Stored data:
↓↓↓
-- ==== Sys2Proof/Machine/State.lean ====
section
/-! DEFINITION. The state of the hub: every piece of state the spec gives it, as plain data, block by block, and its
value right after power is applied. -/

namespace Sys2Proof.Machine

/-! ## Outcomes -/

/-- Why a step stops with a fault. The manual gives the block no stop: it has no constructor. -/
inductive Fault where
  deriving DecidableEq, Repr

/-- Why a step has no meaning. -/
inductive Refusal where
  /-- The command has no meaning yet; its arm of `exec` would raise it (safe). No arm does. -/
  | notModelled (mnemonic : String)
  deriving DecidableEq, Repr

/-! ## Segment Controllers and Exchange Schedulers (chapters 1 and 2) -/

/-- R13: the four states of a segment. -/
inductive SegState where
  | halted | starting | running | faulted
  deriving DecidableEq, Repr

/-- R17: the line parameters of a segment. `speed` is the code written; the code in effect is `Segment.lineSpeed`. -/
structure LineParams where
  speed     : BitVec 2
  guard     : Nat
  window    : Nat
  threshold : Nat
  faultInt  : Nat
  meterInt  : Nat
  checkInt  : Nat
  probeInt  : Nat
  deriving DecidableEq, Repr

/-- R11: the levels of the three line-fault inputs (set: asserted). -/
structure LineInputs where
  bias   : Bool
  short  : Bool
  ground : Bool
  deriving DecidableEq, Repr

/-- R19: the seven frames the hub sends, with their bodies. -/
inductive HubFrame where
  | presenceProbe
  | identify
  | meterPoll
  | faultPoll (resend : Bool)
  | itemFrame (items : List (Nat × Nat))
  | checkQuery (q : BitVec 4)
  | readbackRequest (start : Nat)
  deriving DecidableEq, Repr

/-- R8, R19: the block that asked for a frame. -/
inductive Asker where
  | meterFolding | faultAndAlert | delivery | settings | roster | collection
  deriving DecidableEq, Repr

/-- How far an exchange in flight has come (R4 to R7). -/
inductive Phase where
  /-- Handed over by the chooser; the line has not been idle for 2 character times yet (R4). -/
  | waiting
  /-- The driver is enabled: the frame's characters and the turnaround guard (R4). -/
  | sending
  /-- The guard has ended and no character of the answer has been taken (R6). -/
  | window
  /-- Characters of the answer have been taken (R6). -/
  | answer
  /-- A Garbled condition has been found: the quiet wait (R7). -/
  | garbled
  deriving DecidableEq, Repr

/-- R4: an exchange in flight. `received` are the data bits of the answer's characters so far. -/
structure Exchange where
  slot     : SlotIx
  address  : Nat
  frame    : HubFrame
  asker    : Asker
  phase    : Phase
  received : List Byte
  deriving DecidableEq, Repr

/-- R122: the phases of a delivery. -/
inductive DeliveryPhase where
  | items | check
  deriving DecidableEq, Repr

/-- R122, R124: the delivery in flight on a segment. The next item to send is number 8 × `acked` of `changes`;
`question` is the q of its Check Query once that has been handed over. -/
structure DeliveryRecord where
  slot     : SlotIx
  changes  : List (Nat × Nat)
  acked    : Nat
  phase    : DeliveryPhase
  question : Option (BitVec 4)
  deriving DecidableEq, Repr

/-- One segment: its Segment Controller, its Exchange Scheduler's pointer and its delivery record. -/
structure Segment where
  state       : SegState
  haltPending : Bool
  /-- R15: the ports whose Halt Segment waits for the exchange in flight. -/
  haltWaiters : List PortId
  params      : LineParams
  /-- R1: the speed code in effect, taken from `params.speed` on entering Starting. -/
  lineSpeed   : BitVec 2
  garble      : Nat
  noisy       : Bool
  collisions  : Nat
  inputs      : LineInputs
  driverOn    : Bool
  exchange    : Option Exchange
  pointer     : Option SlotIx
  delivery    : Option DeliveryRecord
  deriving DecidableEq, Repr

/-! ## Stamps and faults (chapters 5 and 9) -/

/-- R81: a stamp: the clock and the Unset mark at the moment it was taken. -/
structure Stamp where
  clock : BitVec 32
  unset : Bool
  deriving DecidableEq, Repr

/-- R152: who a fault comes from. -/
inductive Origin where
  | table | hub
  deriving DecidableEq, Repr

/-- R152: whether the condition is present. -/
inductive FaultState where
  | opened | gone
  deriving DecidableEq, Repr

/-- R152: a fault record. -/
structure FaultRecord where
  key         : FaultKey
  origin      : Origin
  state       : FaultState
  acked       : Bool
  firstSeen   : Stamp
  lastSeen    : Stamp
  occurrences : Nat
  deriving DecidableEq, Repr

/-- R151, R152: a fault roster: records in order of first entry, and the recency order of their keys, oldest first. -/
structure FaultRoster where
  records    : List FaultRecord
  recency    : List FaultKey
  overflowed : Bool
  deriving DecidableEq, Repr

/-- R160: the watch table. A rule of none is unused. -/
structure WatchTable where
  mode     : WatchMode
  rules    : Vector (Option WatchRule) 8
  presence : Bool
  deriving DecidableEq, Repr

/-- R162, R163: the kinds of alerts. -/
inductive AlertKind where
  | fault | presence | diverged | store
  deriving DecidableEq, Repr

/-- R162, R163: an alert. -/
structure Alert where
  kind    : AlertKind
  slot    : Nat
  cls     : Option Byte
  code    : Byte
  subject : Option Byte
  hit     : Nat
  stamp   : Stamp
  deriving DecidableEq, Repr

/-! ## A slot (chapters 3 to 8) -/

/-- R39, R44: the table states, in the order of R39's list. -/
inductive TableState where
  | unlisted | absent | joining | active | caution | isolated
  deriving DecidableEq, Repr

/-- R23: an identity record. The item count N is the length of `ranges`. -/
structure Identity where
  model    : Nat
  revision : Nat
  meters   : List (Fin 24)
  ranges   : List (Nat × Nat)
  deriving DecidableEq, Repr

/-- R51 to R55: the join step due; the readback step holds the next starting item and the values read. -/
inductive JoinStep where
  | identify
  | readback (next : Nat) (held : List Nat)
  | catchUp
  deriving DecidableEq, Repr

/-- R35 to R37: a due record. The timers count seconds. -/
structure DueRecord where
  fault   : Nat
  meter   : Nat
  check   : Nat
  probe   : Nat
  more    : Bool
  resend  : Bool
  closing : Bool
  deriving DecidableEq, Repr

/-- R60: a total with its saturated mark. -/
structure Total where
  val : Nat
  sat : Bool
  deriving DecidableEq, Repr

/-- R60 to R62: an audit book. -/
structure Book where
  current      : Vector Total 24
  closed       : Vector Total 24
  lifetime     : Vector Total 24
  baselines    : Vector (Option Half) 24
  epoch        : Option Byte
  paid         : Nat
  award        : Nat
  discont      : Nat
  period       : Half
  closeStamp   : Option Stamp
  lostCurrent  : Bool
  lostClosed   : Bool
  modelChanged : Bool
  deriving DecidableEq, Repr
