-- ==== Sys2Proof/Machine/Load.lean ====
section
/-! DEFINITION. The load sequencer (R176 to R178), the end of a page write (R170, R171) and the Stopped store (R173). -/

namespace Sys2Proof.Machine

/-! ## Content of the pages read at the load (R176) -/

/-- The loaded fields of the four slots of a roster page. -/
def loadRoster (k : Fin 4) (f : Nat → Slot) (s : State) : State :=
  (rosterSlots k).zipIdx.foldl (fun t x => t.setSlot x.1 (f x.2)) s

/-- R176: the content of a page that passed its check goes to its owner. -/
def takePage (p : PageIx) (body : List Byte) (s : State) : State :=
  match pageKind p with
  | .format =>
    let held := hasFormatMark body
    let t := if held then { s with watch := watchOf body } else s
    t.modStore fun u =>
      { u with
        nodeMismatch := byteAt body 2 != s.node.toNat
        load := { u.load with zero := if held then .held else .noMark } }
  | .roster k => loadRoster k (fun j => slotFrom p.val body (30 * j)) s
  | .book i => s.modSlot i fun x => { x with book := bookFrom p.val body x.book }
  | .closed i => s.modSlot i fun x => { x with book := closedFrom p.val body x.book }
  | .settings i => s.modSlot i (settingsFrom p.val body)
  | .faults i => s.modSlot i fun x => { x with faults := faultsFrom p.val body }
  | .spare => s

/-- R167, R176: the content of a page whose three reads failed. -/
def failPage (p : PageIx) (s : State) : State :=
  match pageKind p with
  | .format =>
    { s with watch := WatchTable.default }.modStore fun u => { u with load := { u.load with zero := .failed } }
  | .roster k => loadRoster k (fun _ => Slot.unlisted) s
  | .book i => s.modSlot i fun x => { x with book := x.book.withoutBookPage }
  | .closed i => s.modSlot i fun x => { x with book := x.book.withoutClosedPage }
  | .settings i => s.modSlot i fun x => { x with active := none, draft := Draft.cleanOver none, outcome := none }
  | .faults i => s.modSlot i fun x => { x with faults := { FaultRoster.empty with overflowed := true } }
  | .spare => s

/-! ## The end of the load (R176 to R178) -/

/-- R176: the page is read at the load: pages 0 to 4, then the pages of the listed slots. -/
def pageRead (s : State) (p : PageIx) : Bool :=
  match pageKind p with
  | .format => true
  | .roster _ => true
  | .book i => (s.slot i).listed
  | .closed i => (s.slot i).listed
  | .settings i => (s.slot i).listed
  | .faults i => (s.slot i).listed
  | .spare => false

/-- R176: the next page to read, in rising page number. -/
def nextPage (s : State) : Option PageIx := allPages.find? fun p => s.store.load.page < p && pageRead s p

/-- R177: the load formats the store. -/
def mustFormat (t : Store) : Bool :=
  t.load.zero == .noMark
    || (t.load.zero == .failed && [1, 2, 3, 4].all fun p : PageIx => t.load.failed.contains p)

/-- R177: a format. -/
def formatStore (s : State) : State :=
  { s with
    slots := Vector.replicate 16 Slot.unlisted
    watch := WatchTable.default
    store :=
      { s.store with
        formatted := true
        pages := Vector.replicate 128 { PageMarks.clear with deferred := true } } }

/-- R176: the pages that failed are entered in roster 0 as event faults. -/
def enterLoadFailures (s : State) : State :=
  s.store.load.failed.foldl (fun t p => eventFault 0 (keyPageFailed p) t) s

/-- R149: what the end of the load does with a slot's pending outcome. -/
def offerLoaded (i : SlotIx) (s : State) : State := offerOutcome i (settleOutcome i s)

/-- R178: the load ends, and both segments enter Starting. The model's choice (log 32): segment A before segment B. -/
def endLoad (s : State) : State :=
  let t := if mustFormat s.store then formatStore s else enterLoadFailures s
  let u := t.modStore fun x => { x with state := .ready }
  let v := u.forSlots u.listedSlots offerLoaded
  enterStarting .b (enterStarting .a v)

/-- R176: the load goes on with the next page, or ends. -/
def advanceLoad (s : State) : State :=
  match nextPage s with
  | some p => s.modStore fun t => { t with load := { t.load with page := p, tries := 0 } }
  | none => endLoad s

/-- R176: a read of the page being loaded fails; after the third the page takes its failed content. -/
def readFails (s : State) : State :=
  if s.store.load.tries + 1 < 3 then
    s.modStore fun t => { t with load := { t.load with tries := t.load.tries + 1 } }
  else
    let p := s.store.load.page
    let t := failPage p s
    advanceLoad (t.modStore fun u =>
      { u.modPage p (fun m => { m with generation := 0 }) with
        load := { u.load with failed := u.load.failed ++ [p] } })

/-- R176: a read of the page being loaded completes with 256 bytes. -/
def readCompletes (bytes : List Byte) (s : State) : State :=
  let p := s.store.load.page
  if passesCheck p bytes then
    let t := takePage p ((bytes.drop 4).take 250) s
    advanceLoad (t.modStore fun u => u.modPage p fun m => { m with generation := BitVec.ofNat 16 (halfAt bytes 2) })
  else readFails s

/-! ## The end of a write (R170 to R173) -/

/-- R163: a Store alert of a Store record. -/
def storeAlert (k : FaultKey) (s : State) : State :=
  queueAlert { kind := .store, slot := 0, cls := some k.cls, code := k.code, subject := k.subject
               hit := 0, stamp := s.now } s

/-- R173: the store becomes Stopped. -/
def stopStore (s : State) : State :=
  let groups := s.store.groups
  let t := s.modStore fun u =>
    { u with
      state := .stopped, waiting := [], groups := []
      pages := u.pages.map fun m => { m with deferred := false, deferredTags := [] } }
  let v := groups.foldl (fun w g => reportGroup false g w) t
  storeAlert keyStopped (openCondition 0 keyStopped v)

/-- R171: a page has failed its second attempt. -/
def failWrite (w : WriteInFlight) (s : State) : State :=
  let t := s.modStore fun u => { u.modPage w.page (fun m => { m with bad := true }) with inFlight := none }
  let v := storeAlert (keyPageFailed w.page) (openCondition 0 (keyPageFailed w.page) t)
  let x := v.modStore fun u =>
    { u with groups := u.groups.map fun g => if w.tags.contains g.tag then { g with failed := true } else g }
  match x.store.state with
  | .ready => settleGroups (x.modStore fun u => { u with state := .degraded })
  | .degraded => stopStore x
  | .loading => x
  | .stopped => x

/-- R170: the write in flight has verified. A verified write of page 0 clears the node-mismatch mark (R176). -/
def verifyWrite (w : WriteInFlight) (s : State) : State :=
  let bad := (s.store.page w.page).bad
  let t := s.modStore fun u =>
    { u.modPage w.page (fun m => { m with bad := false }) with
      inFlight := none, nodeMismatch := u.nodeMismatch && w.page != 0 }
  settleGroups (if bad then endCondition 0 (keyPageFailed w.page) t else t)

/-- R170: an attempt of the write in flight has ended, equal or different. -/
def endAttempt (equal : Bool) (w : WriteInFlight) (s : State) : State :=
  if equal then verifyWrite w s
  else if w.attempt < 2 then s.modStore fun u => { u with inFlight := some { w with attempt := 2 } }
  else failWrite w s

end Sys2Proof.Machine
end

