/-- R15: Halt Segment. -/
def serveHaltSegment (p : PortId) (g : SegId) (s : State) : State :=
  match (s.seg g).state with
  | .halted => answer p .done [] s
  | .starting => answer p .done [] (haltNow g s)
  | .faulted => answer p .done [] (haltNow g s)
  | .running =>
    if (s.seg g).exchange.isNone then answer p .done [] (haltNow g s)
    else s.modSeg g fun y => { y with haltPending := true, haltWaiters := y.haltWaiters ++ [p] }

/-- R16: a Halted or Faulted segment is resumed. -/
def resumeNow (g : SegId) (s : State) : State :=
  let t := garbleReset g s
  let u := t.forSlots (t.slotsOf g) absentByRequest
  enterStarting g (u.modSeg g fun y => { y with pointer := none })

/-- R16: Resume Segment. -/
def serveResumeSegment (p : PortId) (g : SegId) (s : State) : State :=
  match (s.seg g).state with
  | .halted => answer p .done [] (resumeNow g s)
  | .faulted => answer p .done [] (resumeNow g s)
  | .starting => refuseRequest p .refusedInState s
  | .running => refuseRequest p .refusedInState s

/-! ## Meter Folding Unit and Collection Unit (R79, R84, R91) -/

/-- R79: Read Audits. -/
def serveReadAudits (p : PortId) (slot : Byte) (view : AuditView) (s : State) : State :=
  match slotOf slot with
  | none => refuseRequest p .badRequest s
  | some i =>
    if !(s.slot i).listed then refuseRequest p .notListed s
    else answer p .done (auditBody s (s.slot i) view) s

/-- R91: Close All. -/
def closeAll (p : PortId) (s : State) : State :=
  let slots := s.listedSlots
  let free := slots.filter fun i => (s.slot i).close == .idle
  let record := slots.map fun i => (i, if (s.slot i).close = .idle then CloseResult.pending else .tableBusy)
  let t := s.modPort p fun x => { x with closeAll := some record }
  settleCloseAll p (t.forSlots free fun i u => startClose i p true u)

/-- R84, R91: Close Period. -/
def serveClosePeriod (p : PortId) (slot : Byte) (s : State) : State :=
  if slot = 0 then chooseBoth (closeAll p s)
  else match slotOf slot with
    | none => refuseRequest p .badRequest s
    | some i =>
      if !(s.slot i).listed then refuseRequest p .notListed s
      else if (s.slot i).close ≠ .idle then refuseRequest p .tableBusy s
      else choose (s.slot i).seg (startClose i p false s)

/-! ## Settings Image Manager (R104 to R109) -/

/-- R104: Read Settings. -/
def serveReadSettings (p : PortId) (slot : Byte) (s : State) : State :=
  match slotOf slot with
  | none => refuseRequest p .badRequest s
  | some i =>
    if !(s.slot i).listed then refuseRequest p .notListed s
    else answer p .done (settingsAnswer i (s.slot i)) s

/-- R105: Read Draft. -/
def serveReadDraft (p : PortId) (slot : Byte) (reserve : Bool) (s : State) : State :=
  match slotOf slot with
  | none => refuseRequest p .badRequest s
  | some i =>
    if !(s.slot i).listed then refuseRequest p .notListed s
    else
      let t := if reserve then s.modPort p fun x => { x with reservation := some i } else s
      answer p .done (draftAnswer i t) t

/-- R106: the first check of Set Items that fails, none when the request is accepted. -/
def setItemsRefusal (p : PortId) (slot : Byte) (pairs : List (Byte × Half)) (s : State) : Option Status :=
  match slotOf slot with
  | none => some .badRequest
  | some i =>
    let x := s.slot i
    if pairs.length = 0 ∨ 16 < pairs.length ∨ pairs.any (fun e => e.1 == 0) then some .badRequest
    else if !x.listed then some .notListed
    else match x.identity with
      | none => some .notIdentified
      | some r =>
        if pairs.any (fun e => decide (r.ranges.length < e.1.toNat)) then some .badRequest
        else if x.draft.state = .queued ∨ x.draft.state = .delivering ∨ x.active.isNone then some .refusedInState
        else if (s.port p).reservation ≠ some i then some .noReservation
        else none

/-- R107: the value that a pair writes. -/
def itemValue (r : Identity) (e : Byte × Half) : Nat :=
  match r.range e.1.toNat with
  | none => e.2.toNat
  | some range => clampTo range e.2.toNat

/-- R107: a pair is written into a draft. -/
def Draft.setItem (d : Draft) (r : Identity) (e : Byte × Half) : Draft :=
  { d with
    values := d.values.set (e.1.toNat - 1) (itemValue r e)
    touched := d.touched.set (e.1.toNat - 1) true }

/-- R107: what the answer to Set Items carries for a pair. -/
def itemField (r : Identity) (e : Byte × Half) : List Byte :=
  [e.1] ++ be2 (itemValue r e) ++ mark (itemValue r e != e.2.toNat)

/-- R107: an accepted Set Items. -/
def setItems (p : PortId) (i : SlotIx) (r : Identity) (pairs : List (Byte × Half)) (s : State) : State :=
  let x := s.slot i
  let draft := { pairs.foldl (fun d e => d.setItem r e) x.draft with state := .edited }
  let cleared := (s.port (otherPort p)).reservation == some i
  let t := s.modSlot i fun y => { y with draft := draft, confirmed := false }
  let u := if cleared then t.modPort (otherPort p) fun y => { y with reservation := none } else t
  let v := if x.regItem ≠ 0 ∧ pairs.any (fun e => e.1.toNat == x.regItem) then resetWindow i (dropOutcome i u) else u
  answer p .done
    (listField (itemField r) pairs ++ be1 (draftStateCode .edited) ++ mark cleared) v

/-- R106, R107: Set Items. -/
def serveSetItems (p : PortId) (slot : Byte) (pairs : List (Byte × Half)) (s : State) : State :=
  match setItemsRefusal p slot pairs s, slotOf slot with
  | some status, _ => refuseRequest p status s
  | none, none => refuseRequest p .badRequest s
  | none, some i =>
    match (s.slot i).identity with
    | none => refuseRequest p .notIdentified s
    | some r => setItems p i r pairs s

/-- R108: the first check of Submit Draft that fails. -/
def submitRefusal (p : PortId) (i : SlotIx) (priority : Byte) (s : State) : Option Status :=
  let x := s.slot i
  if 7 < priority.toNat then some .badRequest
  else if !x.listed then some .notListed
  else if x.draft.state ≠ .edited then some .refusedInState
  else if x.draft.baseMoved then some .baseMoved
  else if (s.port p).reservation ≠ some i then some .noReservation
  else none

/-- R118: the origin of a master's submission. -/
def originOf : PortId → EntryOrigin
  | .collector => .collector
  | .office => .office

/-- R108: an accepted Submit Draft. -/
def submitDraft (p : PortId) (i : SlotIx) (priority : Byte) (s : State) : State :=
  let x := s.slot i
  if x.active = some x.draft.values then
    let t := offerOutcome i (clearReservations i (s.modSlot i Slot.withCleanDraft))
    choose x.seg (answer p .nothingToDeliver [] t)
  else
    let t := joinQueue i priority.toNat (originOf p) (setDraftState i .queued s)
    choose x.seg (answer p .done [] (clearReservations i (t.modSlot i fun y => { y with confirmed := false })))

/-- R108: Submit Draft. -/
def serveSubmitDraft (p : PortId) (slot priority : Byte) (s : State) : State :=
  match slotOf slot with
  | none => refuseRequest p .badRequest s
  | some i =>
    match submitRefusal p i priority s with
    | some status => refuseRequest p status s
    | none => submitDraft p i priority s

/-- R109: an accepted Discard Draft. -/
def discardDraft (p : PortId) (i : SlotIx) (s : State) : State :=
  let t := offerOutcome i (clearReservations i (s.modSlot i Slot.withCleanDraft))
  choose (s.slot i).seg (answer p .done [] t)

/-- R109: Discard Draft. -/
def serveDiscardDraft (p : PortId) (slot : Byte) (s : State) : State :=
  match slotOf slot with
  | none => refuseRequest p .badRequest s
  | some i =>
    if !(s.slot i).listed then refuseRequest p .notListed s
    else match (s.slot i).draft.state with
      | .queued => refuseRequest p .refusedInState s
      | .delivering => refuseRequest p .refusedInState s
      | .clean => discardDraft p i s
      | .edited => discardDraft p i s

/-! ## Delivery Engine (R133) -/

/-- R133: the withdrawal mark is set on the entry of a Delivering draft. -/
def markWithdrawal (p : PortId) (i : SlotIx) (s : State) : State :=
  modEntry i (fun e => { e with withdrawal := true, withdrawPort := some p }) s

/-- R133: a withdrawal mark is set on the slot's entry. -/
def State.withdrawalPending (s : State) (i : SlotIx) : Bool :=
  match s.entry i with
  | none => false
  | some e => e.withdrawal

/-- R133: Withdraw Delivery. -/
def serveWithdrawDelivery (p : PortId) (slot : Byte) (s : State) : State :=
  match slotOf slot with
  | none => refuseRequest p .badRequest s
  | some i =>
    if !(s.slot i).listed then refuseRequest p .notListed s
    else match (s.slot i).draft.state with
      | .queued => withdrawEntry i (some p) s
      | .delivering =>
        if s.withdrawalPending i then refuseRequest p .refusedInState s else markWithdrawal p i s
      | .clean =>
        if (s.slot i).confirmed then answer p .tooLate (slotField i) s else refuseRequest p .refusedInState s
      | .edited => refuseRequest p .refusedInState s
↑↑↑
> [Problem description]
Repeat, exactly as they stand above, the lines from the line with "## Outcomes -/" to the line with "(set: asserted). -/", both lines included.

> [Solution for this task]
/-! ## Outcomes -/

/-- Why a step stops with a fault. The manual gives the block no stop: it has no constructor. -/
inductive Fault where
  deriving DecidableEq, Repr

/-- Why a step has no meaning. -/
inductive Refusal where
  /-- The command has no meaning yet; its arm of `exec` would raise it (safe). No arm does. -/
  | notModelled (mnemonic : String)
  deriving DecidableEq, Repr

/-! ## Segment Controllers and Exchange Schedulers (chapters 1 and 2) -/

/-- R13: the four states of a segment. -/
inductive SegState where
  | halted | starting | running | faulted
  deriving DecidableEq, Repr

/-- R17: the line parameters of a segment. `speed` is the code written; the code in effect is `Segment.lineSpeed`. -/
structure LineParams where
  speed     : BitVec 2
  guard     : Nat
  window    : Nat
  threshold : Nat
  faultInt  : Nat
  meterInt  : Nat
  checkInt  : Nat
  probeInt  : Nat
  deriving DecidableEq, Repr

/-- R11: the levels of the three line-fault inputs (set: asserted). -/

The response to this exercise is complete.